— Папа, — ответила Катенька.
— Мама сказала: они не дадут, — добавила Верочка.
Николаша завел мотор, он зафырчал на весь двор, запахло бензином. В открытом окне появилась Томка, на лице написано: уматывают наконец. Мать, не дожидаясь, когда девочки сядут в коляску, ушла в дом. Лукьяныч остался на крыльце.
— Что у вас там произошло? — спросила Томка. — Сейчас он наденет плащ и удалится?
— Ты с кем так говоришь? — зашипела на нее бабушка. — Ты кто тут такая?
— Никто, никто, — обиделась Томка, — никто, ничто и звать никак. Будущим летом меня тут не увидите. Живите без меня со своими мужьями, близнецами, мне тут делать нечего. — Она схватила на ходу кусок торта, который не доели близнецы, и, выставив вперед плечо, пронеслась мимо меня, мимо стоявшего на крыльце Лукьяныча.
Мать, наверное, ждала, что Иван Лукьянович сейчас войдет в дом, лицо у нее было раскаявшееся, сказала мне:
— Нету вины Лукьяныча в этих шубках.

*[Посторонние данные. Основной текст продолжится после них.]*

-- ==== Sys2Proof/Syntax.lean ====
section
/-!
DEFINITION. Sys2Proof/Syntax.lean: the commands the module takes from outside, one constructor per row of the table of
operations and events, with the values a command carries. Instance numbers are bounded by their type where the manual
fixes the count; measured quantities (a voltage, a slack, a time) are numbers in the unit the manual reports them in.
-/

namespace Sys2Proof

/-- The roles of R12, lowest first. -/
inductive Role where
  | observer | operator | integrator | custodian | kilvan
  deriving DecidableEq, Repr

/-- Who writes an entry: path rank (R127), role, session; session 0 is the one that needs no set-up (R152). -/
structure Writer where
  path : Fin 9
  role : Role
  session : BitVec 16
  deriving DecidableEq, Repr

/-- A firmware image (R109, R177, R179): its epoch and its code, which the signature covers in this order, and the key that is said to have signed it
(log entry 43). -/
structure Firmware where
  epoch : BitVec 8
  code : Bytes
  key : Bytes
  signature : Bytes
  deriving DecidableEq, Repr

/-- What a power-up finds (R80, R81, R109, R748). -/
structure BootInputs where
  /-- Levels of ROLE[1:0], ARRAY_POS[1:0], TWIN_EN, BOOT_SRC, VSEL_SC, VSEL_ACC, VSEL_AUD and VSEL_TIO, and which of the balls follow both pulls. -/
  pins : BitVec 10
  opens : BitVec 10
  /-- Failed self-tests: bit of 0x1301:04, instance. CORES names the core; MRAM the structure of event 0x0131, and 16 more where both its copies are
  lost; REPLICA the rail and twice the replica's index; SRAMBIST 0 to 23 a Troupe, 24 to 31 a raw front end, above that any other bank. -/
  fails : List (BitVec 3 × BitVec 16)
  deriving DecidableEq, Repr

/-- What training on a lane is heard as (R236, R238): 16 consecutive training blocks as they stand at the balls, each with the 64 bits before it; or, on
an ETH100 lane, the lane that Clause 82's alignment markers name, and whether they arrive inverted. -/
inductive TrainingInput where
  | blocks (l : List (BitVec 64 × BitVec 66))
  | markers (lane : Fin 4) (inverted : Bool)
  deriving DecidableEq, Repr

/-- What a lane's receiver reports of the time since its last report: invalid headers, those of the last 125 µs window (R230, R231); the bits that a PRBS
quad's lane received (R247); codewords corrected and uncorrected on an ETH100 quad (R249). -/
structure LaneReport where
  invalid : BitVec 32
  window : BitVec 32
  bits : List Bool
  corrected : BitVec 32
  uncorrected : BitVec 32
  deriving DecidableEq, Repr

/-- How a Denval frame arrives (R146, R148, R149, R151): `fd` false is a classical, remote or base-identifier CAN
frame, and `passive` that the error counters of the port, with this frame in, make it error-passive. -/
inductive DenvalPath where
  | mailbox | twin | udp (fragmented : Bool) | can (port : Fin 4) (fd passive : Bool)
  deriving DecidableEq, Repr

/-- A Denval frame: source address and port on UDP (0 elsewhere), header word, body (R139, R141). -/
structure DenvalFrame where
  path : DenvalPath
  source : BitVec 48
  word : BitVec 32
  body : Bytes
  deriving DecidableEq, Repr

/-- What a Frame Start packet carries (R256). -/
structure FrameStart where
  stream : Fin 16
  gidx : Fin 8
  /-- Group count G of the header. -/
  groups : BitVec 8
  counter : BitVec 16
  width : BitVec 16
  height : BitVec 16
  depth : BitVec 8
  before : BitVec 8
  after : BitVec 8
  testPattern : Bool
  time : BitVec 64
  sensorBytes : Bytes
  /-- The camera head's latch T96 where the packet came over Felley (R284); 0 otherwise. -/
  upstream : Nat
  /-- The CRC of each logical lane's trailer (R258). -/
  trailers : List (BitVec 32)
  deriving DecidableEq, Repr

/-- Header of a line, embedded-line or Frame End packet (R256): `number` is the line, the embedded line's index, or the frame counter. -/
structure PacketHeader where
  stream : Fin 16
  gidx : Fin 8
  number : BitVec 16
  deriving DecidableEq, Repr

/-- Modes of a sensor context (0x3000:01). -/
inductive CtxMode where
  | disabled | run | test
  deriving DecidableEq, Repr
/-- One H24 pixel as the raw front end writes it (R311). -/
structure Px where
  r : BitVec 24
  g : BitVec 24
  b : BitVec 24
  deriving DecidableEq, Repr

Привык Николаша двум дядям с детства в карман глядеть и отвыкать не хочет. Можно было бы, конечно, дать эти пятьдесят рублей, ничего не случится, не обеднеем. Но не хочется. Очень уж готов Николаша брать что дают и не дают. Детей впутывает.
Я ничего не сказала в ответ, промолчала.
Лукьяныч не спешил возвращаться в дом, вновь опустился на ступеньку. Мать поглядела из окошка кухни на его озабоченную спину да вдруг сказала вслух:
— Сидишь и сиди, а я пойду. Вот посиди и прочувствуй, как бывает, когда один уходит, а другой остается.
Надела шелковый костюм, косу переплела по-парадному, уложила ее в два кольца на затылке, взяла новую сумку и, постукивая каблуками, ушла, не оглядываясь на мужа.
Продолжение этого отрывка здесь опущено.